### [What is expected]
Starting with the line that contains "let m := m.retire cid 4" and stopping after the line that contains "def execClninvL (c", return each line below exactly as written, with no others.

### [Exercise material]

::::::::::

/-- DURSYNC (R123, R387): drain, send the durable writes, and a DurSync to each home. -/
def startSync (m : Mach) (cid rd : Nat) : Mach :=
  let m := m.drainAll cid
  let m := (m.core cid).dwl.foldl (fun m l => m.sendDurWb cid l) m
  let c := m.core cid
  let first := c.sync.isNone
  let qs := [0, 1, 2, 3].filter (fun q => first || c.dwCount.getD q 0 != 0)
  let old := match c.sync with | some y => y.homes | none => []
  let m := m.setCore cid { c with sync := some ⟨old ++ qs, rd, true⟩, dwCount := [] }
  qs.foldl (fun m q => m.send { k := .durSync, src := dieOf cid, dst := agentHome q, line := 2 ^ 42, n := c.dwCount.getD q 0, aux := cid }) m

/-- The homes count no DurWb of a core's former run, whose own counts start at 0 again (R387, log 101). -/
def forgetDurs (m : Mach) (cid : Nat) : Mach :=
  let mine (k : Nat) : Bool := k / 4 == cid
  let p := m.pair
  { m with
    durGot := m.durGot.keep (fun k _ => !mine k)
    durAcc := m.durAcc.keep (fun k _ => !mine k)
    durWaits := m.durWaits.filter (fun w => w.1 != cid)
    pair := { p with
      out := p.out.mapV (fun _ l => l.map (fun r => { r with forDur := r.forDur.filter (fun k => !mine k) }))
      owed := p.owed.filter (fun o => !(o.1 == 0 && mine o.2)) } }

/-- Release a parked core at ENTRY (R97–R99): every system register at its value of R98, IPEND kept; PSTATE_ACT takes its new
value (R29). In FROZEN cores stay halted (R77). -/
def releaseCore (m : Mach) (cid pc : Nat) : Mach :=
  let c := m.core cid
  if c.run = .parked ∧ m.mode ≠ 9 then
    let sr : Tbl Word := match c.sr.find 0x032 with | some v => [(0x032, v)] | none => []
    ((m.forgetDurs cid).setCore cid { coreReset with run := .running, g := c.g, sr := sr, pc := BitVec.ofNat 64 pc }).takePstate cid
  else m

/-- The management controller. -/
def isMc : Src → Bool
  | .mc => true
  | _ => false

/-- A source at the highest privilege level, or one that counts as such (R40, R42). -/
def isHigh : Src → Bool
  | .core pl => pl.val == 2
  | _ => true

/-- Whether a page of a compute die or the I/O die takes a block-specific register write from a source: populated, its die
up, the block not struck (R36, R61, R62); an access its class forbids sets ACCESS (R40, R41). Without power there is none, and
in AUX only the management controller runs (R72, R22). `none` where it is discarded. -/
def writable (m : Mach) (src : Src) (p : PageId) (header : Bool) : Mach × Bool :=
  let die := p.die.val
  let inst := p.inst.val
  let byMc := isMc src
  if m.mode = 0 ∨ (m.mode = 1 ∧ !byMc) then (m, false)
  else if !populated m.fuses die p.blk inst then (m, false)
  else if die < 12 ∧ !m.dieUp die then (m, false)
  else
    let hi := isHigh src
    let mcOnly := p.blk == .mgmt || p.blk == .tap
    if die = 13 then (m, false)
    else if (mcOnly && !byMc) || !hi then (m.err ⟨p.blk, 1⟩ sevCorrected inst die, false)
    else if !header && m.hon R.HDR_STATUS_STRUCK p.blk inst die then (m, false)
    else (m, true)

/-- A write to a block-specific register with an effect of its own. -/
def guarded (m : Mach) (src : Src) (die : Nat) (b : Block) (inst : Nat) (f : Mach → Mach) : Mach :=
  match m.writable src ⟨Fin.ofNat 16 die, b, Fin.ofNat 64 inst⟩ false with
  | (m, true) => f m
  | (m, false) => m

end Mach

open Mach

/-- R112, R142–R145: a load or fetch of a core. The address has 64 bits, so that the check of R133 on [63:56] can fail (log 81). -/
def execLoad (c : Cid) (rd : Fin 32) (va : Word) (lg : Fin 7) (kind : LoadKind) (ilen : Fin 17) (s : State) : Out :=
  s.cmd (fun m => m.issueLoad c (.load rd.val lg.val va.toNat kind ilen.val false) (fun cid m => m.doLoad cid rd.val lg.val va.toNat kind ilen.val false))

/-- R118: a store of a core. -/
def execStore (c : Cid) (rs : Fin 32) (va : Word) (lg : Fin 7) (ilen : Fin 17) (s : State) : Out :=
  s.cmd (fun m => m.issue c (fun cid m => m.doStore cid rs.val lg.val va.toNat ilen.val false))

/-- R119: the store at an index leaves the buffer if it is the oldest for its line; a line no longer owned is asked for
again, and one whose page has gone Dormant goes to the shed journal. A durable write waits for the DurWb of another core's, for one of its
own line under way, and for room in the durable write list (R385, R386). -/
def execStoreDrain (c : Cid) (index : Fin 64) (s : State) : Out :=
  s.cmd (fun m =>
    let cid := cidOf c
    let sb := (m.core cid).sb
    match sb[index.val]? with
    | none => m
    | some e =>
      let line := e.spa / 64
      if !m.dieUp (dieOf cid) ∨ (sb.take index.val).any (fun x => x.spa / 64 == line) then m
      else
        let out (m : Mach) : Mach := m.modCore cid (fun c => { c with sb := c.sb.eraseIdx index.val })
        let asleep := m.asleep (pageOf e.spa)
        let x := m.dl (dieOf cid) line
        if e.mtype = 1 ∨ m.canStore cid line ∨ (asleep ∧ isStableSt x.st) then out (m.drainEntry cid e)
        else if owned x.st then (if dwElsewhere x cid then m.sendDurWbs (dieOf cid) line else m.dwlMakeRoom cid)
        else m.dieReq (dieOf cid) line (if x.st = .s ∨ x.st = .o then .upgrade else .rdOwn) false false (some (cid, .drain)))

/-- R117: FENCE.ALL. -/
def execFenceAll (c : Cid) (s : State) : Out :=
  s.cmd (fun m => m.issue c (fun cid m =>
    let m := m.drainAll cid
    if m.fenceDone cid then m.retire cid 4 else m))

/-- R117: FENCE.LD. -/
def execFenceLd (c : Cid) (s : State) : Out := s.cmd (fun m => m.issue c (fun cid m => m.retire cid 4))

/-- R117: FENCE.ST. -/
def execFenceSt (c : Cid) (s : State) : Out := s.cmd (fun m => m.issue c (fun cid m => (m.drainAll cid).retire cid 4))

/-- R117, R128: FENCE.IO, and the DEVWRITE exception it raises. -/
def execFenceIo (c : Cid) (s : State) : Out :=
  s.cmd (fun m => m.issue c (fun cid m =>
    let m := m.drainAll cid
    if m.fenceDone cid && (m.core cid).trk.isEmpty && !(m.devq.any (fun d => d.cid == cid && d.k == 1 && d.port.isNone)) then
      let m := m.retire cid 4
      match (m.core cid).dfail with
      | none => m
      | some f =>
        let m := m.modCore cid (fun c => { c with dfail := none })
        m.takeExc cid (m.excLevel cid 0x0D) ⟨0x0D, f.sub, f.more⟩ false (some ⟨f.spa, true, f.lg, true, false⟩) f.pl (m.pcOf cid)
    else m))

/-- R123: DURSYNC. One issued in DRAIN stays held in its core (R74). -/
def execDursync (c : Cid) (d : Fin 32) (s : State) : Out :=
  s.cmd (fun m => m.issue c (fun cid m => if m.mode = 8 ∧ (m.core cid).sync = none then m else m.startSync cid d.val))

/-- R123: the DURSYNC completes once all four homes have answered. -/
def execDursyncComplete (c : Cid) (s : State) : Out := s.cmd (fun m => m.endSync (cidOf c))

/-- R124: CLN.L. -/
def execClnL (c : Cid) (a : Fin 32) (s : State) : Out :=
  s.cmd (fun m => m.system c 0 (fun cid m => m.maintain cid 0 a.val))

/-- R124: INV.L, at PL2. -/
def execInvL (c : Cid) (a : Fin 32) (s : State) : Out :=
  s.cmd (fun m => m.system c 2 (fun cid m => m.maintain cid 1 a.val))

/-- R124: CLNINV.L. -/
def execClninvL (c : Cid) (a : Fin 32) (s : State) : Out :=
  s.cmd (fun m => m.system c 0 (fun cid m => m.maintain cid 2 a.val))

/-- R148: TLBI.VA; at PL1 the tag is that of the address's segment (R122). -/
def execTlbiVa (c : Cid) (a b : Fin 32) (s : State) : Out :=
  s.cmd (fun m => m.system c 1 (fun cid m =>
    let va := m.gpr cid a.val
    if (m.core cid).pl = 2 then m.broadcast cid 0 (m.gpr cid b.val % 2 ^ 16) (va % 2 ^ 48)
    else m.tlbiVa cid a.val))

/-- R148: TLBI.TAG. -/
def execTlbiTag (c : Cid) (a : Fin 32) (s : State) : Out :=
  s.cmd (fun m => m.system c 2 (fun cid m => m.broadcast cid 1 (m.gpr cid a.val % 2 ^ 16) 0))

/-- R148: TLBI.ALL. -/
def execTlbiAll (c : Cid) (s : State) : Out := s.cmd (fun m => m.system c 2 (fun cid m => m.broadcast cid 2 0 0))

/-- R114, R117: LD.ACQ, once no older load that writes its address register is in flight. -/
def execLdAcq (c : Cid) (a d : Fin 32) (x : Fin 4) (s : State) : Out :=
  s.cmd (fun m =>
    if m.loading (cidOf c) a.val then m
    else m.issueLoad c (.load d.val x.val (m.gpr (cidOf c) a.val) .data 4 true) (fun cid m =>
      m.doLoad cid d.val x.val (m.gpr cid a.val) .data 4 true))

/-- R117: ST.REL. -/
def execStRel (c : Cid) (a b : Fin 32) (x : Fin 4) (s : State) : Out :=
  s.cmd (fun m => m.issue c (fun cid m => m.doStore cid b.val x.val (m.gpr cid a.val) 4 true))

/-- R126: SRR. -/
def execSrr (c : Cid) (sreg : BitVec 10) (d : Fin 32) (s : State) : Out :=
  s.cmd (fun m => m.issue c (fun cid m =>
    let n := sreg.toNat
    if !sregKnown n then m.fault cid ⟨0x01, 0, 0⟩ none
    else if (m.core cid).pl < m.readLevel cid n then m.fault cid (fPerm 4) none
    else (m.setGpr cid d.val (m.readSreg cid n)).retire cid 4))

::::::::::

### [Exercise output]
      let m := m.retire cid 4
      match (m.core cid).dfail with
      | none => m
      | some f =>
        let m := m.modCore cid (fun c => { c with dfail := none })
        m.takeExc cid (m.excLevel cid 0x0D) ⟨0x0D, f.sub, f.more⟩ false (some ⟨f.spa, true, f.lg, true, false⟩) f.pl (m.pcOf cid)
    else m))

/-- R123: DURSYNC. One issued in DRAIN stays held in its core (R74). -/
def execDursync (c : Cid) (d : Fin 32) (s : State) : Out :=
  s.cmd (fun m => m.issue c (fun cid m => if m.mode = 8 ∧ (m.core cid).sync = none then m else m.startSync cid d.val))

/-- R123: the DURSYNC completes once all four homes have answered. -/
def execDursyncComplete (c : Cid) (s : State) : Out := s.cmd (fun m => m.endSync (cidOf c))

/-- R124: CLN.L. -/
def execClnL (c : Cid) (a : Fin 32) (s : State) : Out :=
  s.cmd (fun m => m.system c 0 (fun cid m => m.maintain cid 0 a.val))

/-- R124: INV.L, at PL2. -/
def execInvL (c : Cid) (a : Fin 32) (s : State) : Out :=
  s.cmd (fun m => m.system c 2 (fun cid m => m.maintain cid 1 a.val))

/-- R124: CLNINV.L. -/
def execClninvL (c : Cid) (a : Fin 32) (s : State) : Out :=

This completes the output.